◆ **What the exercise asks**
The result should be every line in the material below containing the string "foldl".

◆ **The records**
/-- Whether the access needs read rights (R211). -/
def Acc.needsRead : Acc → Bool
  | .read | .cas | .hwRead | .shadowRead => true
  | _ => false
/-- Whether the access needs write rights (R211). -/
def Acc.needsWrite : Acc → Bool
  | .write | .cas | .shadow | .logAppend | .jappend | .hwWrite => true
  | _ => false
/-- Whether it is a hardware access, which uses the S rights (R210). -/
def Acc.hardware : Acc → Bool
  | .shadow | .shadowRead | .hwWrite | .hwRead => true
  | _ => false
/-- Whether it is made with key 0: spill, fill, shadow push and context save area accesses (R222). RET's shadow read is not listed. -/
def Acc.keyless : Acc → Bool
  | .shadow | .hwWrite | .hwRead => true
  | _ => false
/-- TRAPINFO.ACC (Table 8-8). -/
def Acc.code : Acc → Nat
  | .read => 0
  | .write | .cas | .logAppend | .jappend => 1
  | .fetch => 2
  | .shadow | .shadowRead | .hwWrite | .hwRead => 3

/-- Effective memory types (R215). -/
inductive MemType where
  | cacheable | uncacheable | sideEffect
  deriving DecidableEq, Repr

/-- Who makes an access and where: what the causes of Table 8-7 report. -/
structure Req where
  va : Word
  acc : Acc
  priv : BitVec 2
  key : BitVec 4
  span : Nat
  ctxid : BitVec 16
  /-- Made for a load that has not retired: its reads install nothing in the L2 and wait under CSW.QUIET (R230, R244, R245). -/
  early : Bool := false
  deriving DecidableEq, Repr

/-- TRAPINFO for causes 0x08–0x0F (Table 8-8). -/
def Req.info (q : Req) (level ipage : Nat) (s2 se : Bool) (key : Option Byte) : Word :=
  placed q.acc.code 0 ||| placed level 2 ||| placed q.span 4 ||| bitAt s2 8 ||| bitAt se 9 ||| placed ipage 12 |||
  match key with
  | none => 0#64
  | some b => placed (b.toNat % 16) 52 ||| placed (b.toNat / 16 % 8) 56

/-- A fault of Table 8-7. -/
def Req.fault (q : Req) (cause : BitVec 8) (info : Word) (fstat : Option (Pa × Bool)) : Stop :=
  .exc { cause := cause, info := info, faddr := q.va, fstat := fstat }

/-- What translation gives an access. -/
structure Xl where
  pa : Pa
  kind : PaKind
  mt : MemType
  /-- The span used, when stage 1 is enabled. -/
  span : Option (Fin 16)
  gen : Nat
  deriving DecidableEq, Repr

/-- Whether a span covers an address (R209). -/
def Span.covers (p : Span) (va : Word) : Bool :=
  p.attr.getLsbD 0 && decide (p.base.toNat ≤ va.toNat) && decide (va.toNat ≤ p.limit.toNat)

/-- SPAN_ATTR.GEN. -/
def Span.gen (p : Span) : Nat := fieldN p.attr 9 2

/-- The lowest-numbered valid span that covers an address (R210, R212). -/
def Ctx.findSpan (x : Ctx) (va : Word) : Option (Fin 16) :=
  (List.finRange 16).find? (fun i => (x.spans.get i).covers va)
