/-- Sealing epochs whose seal every core has acknowledged become Draining (R345). -/
def sealStep : M Unit := modify (fun s =>
  { s with jrnl := { s.jrnl with epochs := s.jrnl.epochs.map (fun e =>
    if e.st = .sealing ∧ sealedAll s e.n = true then { e with st := .draining } else e) } })

/-- Draining epochs with no record left get their COMMIT marker and doorbell write, in order (R348 steps 1 and 2). -/
def commitStep : List Epoch → M Unit
  | [] => pure ()
  | e :: t => do
    let j := (← get).jrnl
    if e.st = .draining then
      if !j.err && j.marks.isEmpty && !(j.queue.any (fun r => decide (j.stampOf r.epoch = e.n))) && decide (j.tgtsize ≠ 0) && decide (32 ≤ j.space) then
        let off := j.tgthead
        marker 1 e.n (BitVec.ofNat 64 e.bytes) 0#64
        post j.tgtdb [off]
        modJ (fun j => { j with epochs := j.epochs.map (fun x => if x.n = e.n then { x with st := .committing } else x) })
        commitStep t
    else if e.st ≠ .sealing then commitStep t

/-- What the sequencer does by itself after an event: seals acknowledged, records drained, markers written. -/
def journalRun : M Unit := do
  if (← get).ready0 50 then
    sealStep
    let j := (← get).jrnl
    drainQueue (j.queue.length + j.kept.length + j.marks.length + 1)
    commitStep (← get).jrnl.epochs

/-- The epoch whose completion is awaited: the oldest in Committing (R348 step 3). -/
def Journal.awaited (j : Journal) : Option (BitVec 48) := (j.epochs.find? (fun e => decide (e.st = .committing))).map (·.n)

/-- A JCOMPL write (R348 step 3): ignored unless it equals the epoch awaited. -/
def jcomplWrite (n : BitVec 48) : M Unit := do
  let j := (← get).jrnl
  if j.awaited = some n && !j.err then
    modJ (fun j => { j with jcompl := n })
    makeDurable n
    journalRun

/-- How JWAIT of epoch `n` would complete now (Table 14-5); none while it waits. -/
def State.jwaitCc (s : State) (n : BitVec 48) : Option (BitVec 2) :=
  let j := s.jrnl
  if n = 0#48 then some 0#2
  else if (j.voided.any (fun v => decide (v.1.toNat ≤ n.toNat) && decide (n.toNat ≤ v.2.1.toNat))) then some 2#2
  else if j.role = 0 ∧ n.toNat ≤ j.durable.toNat then some 0#2
  else if j.role ≠ 0 ∧ n.toNat ≤ j.closed.toNat then some 0#2
  else if j.detached ∧ n.toNat ≤ j.durable.toNat ∧ j.prov.toNat ≤ n.toNat then some 1#2
  else if j.err ∧ ¬ n.toNat ≤ j.durable.toNat then some 3#2
  else none

end Sys2Proof.Machine
end

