/-- A channel identified at Staging (R306, R307): Training when its DIMM is supported and it is not in CHMASK. -/
def identify (mask : Nat) (ch : ChanId) (d : Option Dimm) : M Unit := do
  match d with
  | none => modChan ch (fun k => { k with st := 0 }); setFail0 (36 + ch.val) true
  | some d =>
    if !dimmOk d then
      modChan ch (fun k => { k with st := 0 })
      setFail0 (36 + ch.val) true
      -- SPD bytes 0–7 are no operand: a free value
      fisinLog 3 ch.val 1 (← drawWord) 0#64
    else if mask.testBit ch.val then modChan ch (fun k => { k with st := 0 }); setFail0 (36 + ch.val) true
    else
      let rec_ := Tab.look (← get).fisin.repairs ch.val
      modChan ch (fun k =>
        let k := { k with st := 2, x8 := decide (d.width = 8), ranks := d.ranks, gib := d.gib, rate := d.rate, rfm := d.rfm, serial := d.serial }
        match rec_ with
        | some (ser, rm, fd) =>
          if ser = d.serial then
            { k with remap := rm, faildev := fd
                     reapplied := (List.finRange 32).foldl (fun w i => if (rm.get i).v then w ||| BitVec.ofNat 32 (2 ^ i.val) else w) 0#32 }
          else k
        | none => k)

/-- The channels of a list that enter Training, in order. -/
def trainingOf (s : State) (l : List ChanId) : List ChanId := l.filter (fun c => decide ((s.chan c).st = 2))

/-- C of a set: the smallest visible capacity, in whole GiB (R307). -/
def setCap (s : State) (l : List ChanId) : Nat :=
  match l.map (fun c => (s.chan c).frames s.integ.agatemax * 4096 / oneGiB) with
  | [] => 0
  | c :: t => t.foldl min c

/-- Write CHMAP for the channels of a set (R307). -/
def mapSet (mode : BitVec 2) (base cap n : Nat) : Nat → List ChanId → M Unit
  | _, [] => pure ()
  | i, c :: t => do
    modChan c (fun k => { k with mode := mode, pos := i, n := n, base := base, cap := cap })
    mapSet mode base cap n (i + 1) t

/-- The memory map at Staging (R307), and the common data rate (Table 12-1). -/
def mapMemory : M Unit := do
  let s ← get
  let all := trainingOf s (List.finRange 12)
  let rate := all.foldl (fun r c => if (s.chan c).rate.toNat < r then (s.chan c).rate.toNat else r) 4
  for c in all do modChan c (fun k => { k with rate := BitVec.ofNat 3 rate })
  if s.fisin.param 3 0 = 1 then mapSet 1#2 0 (setCap s all) all.length 0 all
  else
    let w := all.filter (fun c => decide (c.val < 6))
    let e := all.filter (fun c => decide (6 ≤ c.val))
    mapSet 0#2 0 (setCap s w) w.length 0 w
    mapSet 0#2 (w.length * setCap s w) (setCap s e) e.length 0 e

/-! ### Training, readiness and retraining (R310–R312, R319) -/

/-- CHSTAT as it reads (Table 12-5). -/
def Channel.stat (k : Channel) (agate : Nat) : Word :=
  placed k.st 0 ||| bitAt (decide (k.gib ≠ 0) && decide (k.wm = k.frames agate) && decide (k.wm ≠ 0)) 3 ||| bitAt k.retryact 4 ||| bitAt k.hot 5

/-- The cells of memory that do not belong to channel `ch`. -/
def dropChannel (s : State) (ch : ChanId) : Memory :=
  let mine (a : Nat) : Bool := match s.locate (BitVec.ofNat 52 a) with
    | some (c, _) => decide (c = ch)
    | none => false
  { bytes := s.mem.bytes.filter (fun e => !mine e.1), tags := s.mem.tags.filter (fun e => !mine (8 * e.1)) }

/-- Remove every cached copy of a channel's lines, in every core and in the LLC, without write-back (R319 step 3). -/
def dropCached (ch : ChanId) : M Unit := modify (fun s =>
  let mine (n : Nat) : Bool := match s.locate (linePa n) with
    | some (c, _) => decide (c = ch)
    | none => false
  { s with
    llc := s.llc.filter (fun e => !mine e.1)
    dir := s.dir.filter (fun e => !mine e.1)
    cores := s.cores.map (fun k => { k with
      l2 := k.l2.filter (fun e => !mine e.1), l1d := k.l1d.filter (fun e => !mine e.2), l1i := k.l1i.filter (fun e => !mine e.2)
      victim := k.victim.filter (fun n => !mine n), strbuf := k.strbuf.filter (fun n => !mine n), miss := k.miss.filter (fun m => !mine m.line) }) })

/-- The retrain command completes and SVC_RETRAIN clears (R319 step 5). -/
def retrainEnds (ch : ChanId) (ok : Bool) : M Unit := do
  let s ← get
  match s.fisin.retrainOp with
  | some (dest, c) =>
    if c = ch then
      modFisin (fun f => { f with retrainOp := none })
      setService (fun d => { d with retrain := false })
      let st := ((← get).chan ch).stat s.integ.agatemax
      respond dest { status := if ok then .ok else .failed, detail := if ok then 0 else 7, res := [st] } true
  | none => pure ()

/-- A rank's read and write delays are set: the spec gives them no values (free values). -/
def trimRank (ch : ChanId) (rank : Fin 4) : M Unit := do
  let r ← drawWord
  let w ← drawWord
  modChan ch (fun k => { k with delays := setUnit k.delays rank (r, w) })

/-- Zero-fill writes the lines that `here` picks: an armed injection that names one of them corrupts it (R311, R333). -/
def Channel.fillInject (k : Channel) (agate : Nat) (here : Nat → Bool) : Channel :=
  let loc := k.resolve agate k.injaddr.toNat
  if k.injctl.getLsbD 19 && (k.place agate loc).isSome && here loc then k.lineWritten agate loc else k

/-- Zero-fill goes on up to frame `n`, in ascending order, each frame's data and parity lines together (R311). -/
def Channel.fillTo (k : Channel) (agate n : Nat) : Channel :=
  { (k.fillInject agate (fun loc => decide (loc < spareBase) && decide (k.wm ≤ (blockIndex loc).1) && decide ((blockIndex loc).1 < n))) with wm := n }

/-- Training passes: Ready with WM := 0, the contents lost and the spare area filled; or the channel is Failed (Table 12-3, R311, R333). -/
def trainingEnds (ch : ChanId) (pass : Bool) (selftest : BitVec 2) (phase : Nat) : M Unit := do
  let k := (← get).chan ch
  if k.st = 2 then
    let retr := k.retrain
    if pass && decide (selftest = 1#2) then
      let ag := (← get).integ.agatemax
      modify (fun s => { s with mem := dropChannel s ch })
      modChan ch (fun k =>
        let k := { k with st := 3, wm := 0, retrain := false, selftest := selftest, errs := [], pdiff := [], pcache := [] }
        k.fillInject ag (fun loc => decide (spareBase ≤ loc)))
      for r in (List.finRange 4).filter (fun r => decide (r.val < k.ranks)) do trimRank ch r
      setReady0 (36 + ch.val) true
      setFail0 (36 + ch.val) false
      if retr then retrainEnds ch true
    else
      modChan ch (fun k => { k with st := 4, retrain := false, selftest := selftest })
      setReady0 (36 + ch.val) false
      if !retr then setFail0 (36 + ch.val) true
      fisinLog 3 ch.val 2 (placed phase 0) 0#64
      if retr then retrainEnds ch false

/-- Zero-fill reaches F (R311). The controller issues nothing while commands are retried (R317). -/
def zeroFill (ch : ChanId) : M Unit := do
  let ag := (← get).integ.agatemax
  modChan ch (fun k => if k.st = 3 ∧ k.retryact = false ∧ k.wm < k.frames ag then k.fillTo ag (k.frames ag) else k)

/-- A channel enters Failed from Ready or Draining (R312, R317): its ready bit clears, and a retrain in progress has failed (R319). -/
def channelFails (ch : ChanId) : M Unit := do
  let retr := ((← get).chan ch).retrain
  modChan ch (fun k => { k with st := 4, retryact := false, retrain := false })
  setReady0 (36 + ch.val) false
  if retr then retrainEnds ch false

/-- The retry of a CA parity or write CRC event succeeds: CHRETRY counts it, and the requests that waited issue (R317). -/
def retryEnds (ch : ChanId) : M Unit := modChan ch (fun k =>
  if k.retryact then
    (if k.retryWcrc then { k with retryact := false, rdq := [], wrq := [], wcrc := if k.wcrc = 0xFFFF#16 then k.wcrc else k.wcrc + 1#16 }
     else { k with retryact := false, rdq := [], wrq := [], capar := if k.capar = 0xFFFF#16 then k.capar else k.capar + 1#16 })
  else k)

/-- CHRETRY as it reads (Table 12-5). -/
def Channel.retryWord (k : Channel) : Word := placed k.capar.toNat 0 ||| placed k.wcrc.toNat 16

/-! ### The Sweeper (R335, R337, R338) -/

/-- QUOTA (R337): ⌈lines in the channel ÷ (LAPMIN × 60,000)⌉. -/
def Channel.quota (k : Channel) : Nat :=
  if k.lapmin = 0 ∨ k.gib = 0 then 0 else (k.gib * oneGiB / 64 + k.lapmin * 60000 - 1) / (k.lapmin * 60000)

/-- Lines of a lap, as the example after R338 counts them: every line of the DIMM. Data and parity of every frame come first,
then the spare area, then the lines that R309 leaves unused. -/
def Channel.lapLines (k : Channel) : Nat := k.gib * oneGiB / 64

/-- The channel address of the line at index `i` of a lap (R337). -/
def Channel.lapAddr (k : Channel) (agate i : Nat) : Nat :=
  if i < k.frames agate * (64 + agate) then blockAddr (i / (64 + agate)) (i % (64 + agate))
  else spareBase + 64 * (i - k.frames agate * (64 + agate))

/-- A frame lies in the region under conversion (R330). -/
def State.converting (s : State) (ch : ChanId) (f : Nat) : Bool :=
  match s.integ.conv with
  | none => false
  | some c =>
    let pa := s.paOfChan ch (f * 4096)
    let inR (r : Region) : Bool := r.v && decide (r.base * oneGiB ≤ pa) && decide (pa < (r.base + r.n) * oneGiB)
    inR c.old || inR (s.integ.regions.get c.region)

/-- A copy of a line in an LLC slice or an L2 that is in coherence (R335 step 1). -/
def State.cachedCopy (s : State) (n : Nat) : Option Line :=
  match (List.finRange 48).findSome? (fun c => (s.core c).l2Answer n) with
  | some l => some l.data
  | none => (s.llc.look n).map (·.data)

/-- The Sweeper finds a data line that it cannot decode or rebuild (R335): a cached copy is written to DRAM, else it is poisoned. -/
def sweepLost (ch : ChanId) (cls addr : Nat) : M Unit := do
  let s ← get
  let n := s.paOfChan ch addr / 64
  match s.cachedCopy n with
  | some l =>
    modify (fun s => { s with mem := s.mem.setLine n l })
    writeStored ch addr
    modChan ch (fun k => { k with recalled := if k.recalled = 0xFF#8 then k.recalled else k.recalled + 1#8 })
  | none =>
    poisonMem ch cls 1 addr
    if (s.chan ch).pfirq then fireIrt (0x7C0 + ch.val)

/-- The Sweeper's parity check of a frame (R338). With S ≥ 2 each column that disagrees is located and rewritten; where that cannot be done
the suspects become poison, and with no suspect the parity is rewritten from the data. -/
def sweepParity (ch : ChanId) (f : Nat) : M Unit := do
  let s ← get
  let k := s.chan ch
  let S := s.strength ch f
  let off (k : Channel) : List Nat := (List.range 72).filter (fun x => (List.range S).any (fun j => decide (bitsAt (k.parityDiff f j) x ≠ 0)))
  if 2 ≤ S then
    let fixes := (off k).filterMap (fun x => match k.column s.integ.agatemax f S [] x with
      | some v => if v.bytes.isEmpty then none else some (x, v)
      | none => none)
    applyFixes ch f [] fixes
  let k := (← get).chan ch
  if (off k).isEmpty then pure ()
  else match k.suspects with
    | [] => parityFresh ch f S
    | sus =>
      for a in sus do
        poisonMem ch 5 1 a
        if k.pfirq then fireIrt (0x7C0 + ch.val)

/-- The Sweeper reads the line of a data or parity address where it lies (R335, R338). -/
def sweepStored (ch : ChanId) (a : Nat) : M Unit := do
  let (f, i) := blockIndex a
  if !(← get).converting ch f then
    let (fixed, lost) ← decodeLine ch a [] []
    if fixed && decide (i < 64) then modChan ch (fun k => { k with suspects := k.suspects ++ [a] })
    if lost then loseLine ch a (sweepLost ch)

/-- The Sweeper reads one line and moves to the next (R337, R338): a remapped line is skipped at its original location and read at its slot;
lines of the DIMM that R309 leaves unused hold nothing. -/
def sweepLine (ch : ChanId) : M Unit := do
  let s ← get
  let k := s.chan ch
  let ag := s.integ.agatemax
  let a := k.lapAddr ag k.swpos
  let (f, i) := blockIndex a
  if a < spareBase then
    if i = 0 then modChan ch (fun k => { k with suspects := [] })
    if k.resolve ag a = a then sweepStored ch a
    if i = 63 && !s.converting ch f then sweepParity ch f
  else if (k.place ag a).isSome then
    match k.owner ag a with
    | some b => sweepStored ch b
    | none => if k.resolve ag a = a then let _ ← decodeLine ch a [] []
  modChan ch (fun k =>
    if k.swpos + 1 < k.lapLines then { k with swpos := k.swpos + 1 }
    else { k with swpos := 0, laps := k.laps + 1#24, lapms := BitVec.ofNat 40 (k.lapClock + 1), lapClock := 0 })

/-- Read `n` lines. -/
def sweepLines (ch : ChanId) : Nat → M Unit
  | 0 => pure ()
  | n + 1 => do sweepLine ch; sweepLines ch n

/-- A pacing interval of 1 ms in which `idle` lines could be read in idle cycles (R337). While commands are retried its reads wait, and
with them the interval (R317). -/
def sweep (ch : ChanId) (idle : Nat) : M Unit := do
  let k := (← get).chan ch
  if k.swen && decide (k.st = 3) && !(← get).dieLost (dieOfChan ch) then
    if k.retryact then modChan ch (fun k => { k with waits := true })
    else
      let q := k.quota
      modChan ch (fun k => { k with behind := decide (idle < q) })
      sweepLines ch (q + min (k.boost * q) (idle - q))
      modChan ch (fun k => { k with lapClock := k.lapClock + 1 })
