/-- The registers that a checkpoint restores outside the core's banks (R291): CACHECTL's enables, the locks, PMCTL, SLIP and WINLEN. -/
def restoreSide (p : PairId) (x : Side) : M Unit := do
  modPair p (fun q => { q with slipNext := x.slip, winlenNext := x.winlen })
  modCore (evenOf p) (fun k => { k with
    l2en := x.l2en, vcen := x.vcen, lockD := x.lockD, lockI := x.lockI
    pm := Vector.ofFn (fun i => { k.pm.get i with ctl := x.pmctl.get i }) })

/-- Whether the log holds a stop that a rally will meet again. -/
def DEntry.isStop (e : DEntry) : Bool :=
  match e.what with
  | .stop _ => true
  | _ => false

/-- Steps 1 to 4 of R291: both windows are discarded and the older one's checkpoint is restored; the delivery log is replayed, its
stops too (R289). -/
def unwind (p : PairId) : M Unit := do
  let q ← getPair p
  match q.windows with
  | [] => pure ()
  | w :: _ =>
    modRegs (evenOf p) (fun _ => w.checkpoint)
    restoreSide p w.side
    modCore (evenOf p) (fun k => { k with run := .rallying, tlbi := none, jwait := none, miss := [], kept := [], used := 0 })
    modPair p (fun q => { q with
      windows := [w.reopened], replay := q.dlog, retryHold := true, cleared := none, winend := false
      stopDue := if q.dlog.any (·.isStop) then none else q.stopDue })

/-- A rally is counted (R291, R305, R411). -/
def countRally (p : PairId) : M Unit := do
  modPair p (fun q => { q with rallies := if q.rallies = 0xFFFF#16 then q.rallies else q.rallies + 1#16 })
  pmEvent (evenOf p) 0x30
  fisinLog 1 p.val 1 (← getPair p).misinfo 0#64

/-- A rally that counts toward REASON 2 (R293); when its rule fires, the pair is retired instead. -/
def rally (p : PairId) : M Unit := do
  countRally p
  let s ← get
  let (ts, fired) := ruleCount (s.fisin.rules.get 4) s.now (s.pair p).rallyTimes
  modPair p (fun q => { q with rallyTimes := ts })
  if fired then
    fisinLog 0 0 1 4#64 (BitVec.ofNat 64 p.val)
    beginRetire p 3#2 2#4
  else unwind p

/-- A mismatch (R285, R291, R293, R301). `verdict` is 1 when both Umpires mismatched and 2 when they differed. -/
def mismatch (p : PairId) (w : Window) (verdict : Nat) (sig : Word) : M Unit := do
  let q ← getPair p
  let start := (w.startN, w.startU)
  let again := decide (q.mismatched = some start)
  modPair p (fun q => { q with
    misinfo := posWord start ||| placed verdict 56 ||| bitAt again 58, siglead := w.sig, sigtrail := sig
    suspect := q.suspect || decide (verdict = 2) })
  if verdict = 2 then fisinLog 1 p.val 2 (← getPair p).misinfo 0#64
  if q.holdmis then
    unwind p
    modPair p (fun q => { q with
      heldmis := true, mismatched := some start, windows := q.windows.map (fun w => { w with ended := some (w.startN, w.startU) }) })
  else if again then beginRetire p 3#2 1#4
  else
    modPair p (fun q => { q with mismatched := some start })
    rally p

/-- The first pair of events that differ, leading then trailing; one that is missing counts as zero. -/
def firstDiffering : List Event → List Event → Option (Event × Event)
  | [], [] => none
  | a :: x, b :: y => if a = b then firstDiffering x y else some (a, b)
  | a :: _, [] => some (a, { k := 0, v := 0#64, t := 0 })
  | [], b :: _ => some ({ k := 0, v := 0#64, t := 0 }, b)

/-- The verdict on a single position of a replay (R301): it goes on while the events agree, and stops at the first that
differs, whose values DBGTKIND, DBGTVAL and DBGLVAL give. Positions that differ in their end or their count of stores alone show zero there
(DESIGN CHOICE, log entry 85). -/
def replayVerdict (p : PairId) (base w : Window) (trail : List Event) (agree : Bool) : M Unit := do
  match firstDiffering w.events trail with
  | none =>
    if agree then
      modPair p (fun q => { q with windows := [{ base with gate := base.gate ++ w.gate, loads := base.loads ++ w.loads }] })
    else
      modPair p (fun q => { q with
        windows := [base], replaystop := true, stepping := false, misinfo := posWord (w.startN, w.startU)
        dbgtval := 0#64, dbglval := 0#64, dbgtkind := 0#64 })
  | some (l, t) =>
    modPair p (fun q => { q with
      windows := [base], replaystop := true, stepping := false, misinfo := posWord (w.startN, w.startU)
      dbgtval := t.v, dbglval := l.v, dbgtkind := placed (t.k % 8) 0 ||| placed (t.t % 256) 8 })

◆ **Solution**
                     reapplied := (List.finRange 32).foldl (fun w i => if (rm.get i).v then w ||| BitVec.ofNat 32 (2 ^ i.val) else w) 0#32 }
  | c :: t => t.foldl min c
  let rate := all.foldl (fun r c => if (s.chan c).rate.toNat < r then (s.chan c).rate.toNat else r) 4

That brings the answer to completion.